[Dataset records]

##########

-- ==== Sys2Proof/Machine/LinkCommands.lean ====
section
/-! DEFINITION. The meanings of HELLO, RESET, RESUME, GLOBAL_SET, GLOBAL_GET and of a command of an unassigned kind. -/

namespace Sys2Proof.Machine

/-- The handling of a command of an assigned kind as a step (R177). -/
def command (kind : Nat) (tag : Byte) (body : List Byte) (h : State → State × Answer) (s : State) :
    Host.Outcome State Fault Refusal :=
  .next (handle ⟨BitVec.ofNat 8 kind, tag, body⟩ (bodyLengthOk kind body) h s)

/-- A refused command changes nothing (R177). -/
def refuse (st : Status) (s : State) : State × Answer := (s, refusal st)

/-- An accepted command that reports and changes nothing. -/
def report (d : ReplyData) (s : State) : State × Answer := (s, accepted [] d)

/-! ### HELLO -/

/-- What HELLO reports (R189): device code 0x48, design version 1. -/
def State.helloReport (s : State) : HelloReport :=
  { device := 0x48, version := 1, speed := s.link.speed, loaded := s.store.loaded, valid := s.store.valid
    storeBusy := s.store.op.isSome, seconds := s.seconds, supervision := s.link.supervision
    notices := s.link.outbox.length, dropped := s.link.dropped, abandoned := s.link.abandoned
    badCheck := s.link.badCheck, overrun := s.link.overrun, foreign := s.link.foreign }

/-- HELLO (R189). -/
def execHello (tag : Byte) (body : List Byte) (s : State) : Host.Outcome State Fault Refusal :=
  command 0x01 tag body (fun s => report (.hello s.helloReport) s) s

/-! ### RESET -/

/-- RESET FULL at acceptance (R190): no further command is taken and the waiting commands are discarded. -/
def State.resetFull (s : State) : State := s.withLink { s.link with commands := [], resetting := true }

/-- RESET by its one byte (R190). -/
def State.resetBy (b : List Byte) (s : State) : State × Answer :=
  match byteAt b 0 with
  | 1 => (s.resetFull, accepted [] .none)
  | 2 => (s.alignReset.settleQueue, accepted [] .none)
  | _ => refuse .badValue s

/-- RESET, the row of FULL (R190). -/
def execResetFull (tag : Byte) (body : List Byte) (s : State) : Host.Outcome State Fault Refusal :=
  command 0x02 tag body (State.resetBy body) s

/-- RESET, the row of ALIGN (R190). -/
def execResetAlign (tag : Byte) (body : List Byte) (s : State) : Host.Outcome State Fault Refusal :=
  command 0x02 tag body (State.resetBy body) s

/-! ### RESUME -/

/-- RESUME leaves LAPSED_FREEZE; in another state it changes nothing (R74, R181). -/
def State.resume (s : State) : State := if s.frozen then (s.leaveLapse.recompute allZones).settleQueue else s

/-- RESUME (R181). -/
def execResume (tag : Byte) (body : List Byte) (s : State) : Host.Outcome State Fault Refusal :=
  command 0x03 tag body (fun s => (s.resume, accepted [] .none)) s

/-! ### Global settings -/

/-- The settings written with their effects at acceptance (R56, R114, R181, R185). -/
def State.setGlobals (s : State) (g : Globals) : State :=
  let old := s.globals
  (((s.withGlobals g).quietSet.climateSet old).supervisionSet old).settleQueue

/-- The examination of a GLOBAL_SET (R185). -/
def State.globalSet (b : List Byte) (s : State) : State × Answer :=
  if globalSetOk b then (s.setGlobals (globalSetCfg b).1, accepted (globalSetCfg b).2 .none) else refuse .badValue s

/-- GLOBAL_SET (R185). -/
def execGlobalSet (tag : Byte) (body : List Byte) (s : State) : Host.Outcome State Fault Refusal :=
  command 0x04 tag body (State.globalSet body) s

/-- GLOBAL_GET (R185). -/
def execGlobalGet (tag : Byte) (body : List Byte) (s : State) : Host.Outcome State Fault Refusal :=
  command 0x05 tag body (fun s => report (.globals s.globals) s) s

/-! ### Unassigned kinds -/

/-- A command of a kind in 0x01 to 0x3F that Figure 11-2 does not assign is answered UNKNOWN_KIND whatever its body (R177).
Another kind spells no command (log entry 38). -/
def execUnknownKindCommand (kind tag : Byte) (body : List Byte) (s : State) : Host.Outcome State Fault Refusal :=
  if 1 ≤ kind.toNat ∧ kind.toNat ≤ 0x3F ∧ ¬ assignedKinds.contains kind.toNat then
    .next (handle ⟨kind, tag, body⟩ true (refuse .unknownKind) s)
  else .fault .illFormed

end Sys2Proof.Machine
end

##########

§ Problem statement:
When a line in the data holds the word "reports", show that line.

§ Solution for this exercise:
/-- An accepted command that reports and changes nothing. -/
/-- What HELLO reports (R189): device code 0x48, design version 1. -/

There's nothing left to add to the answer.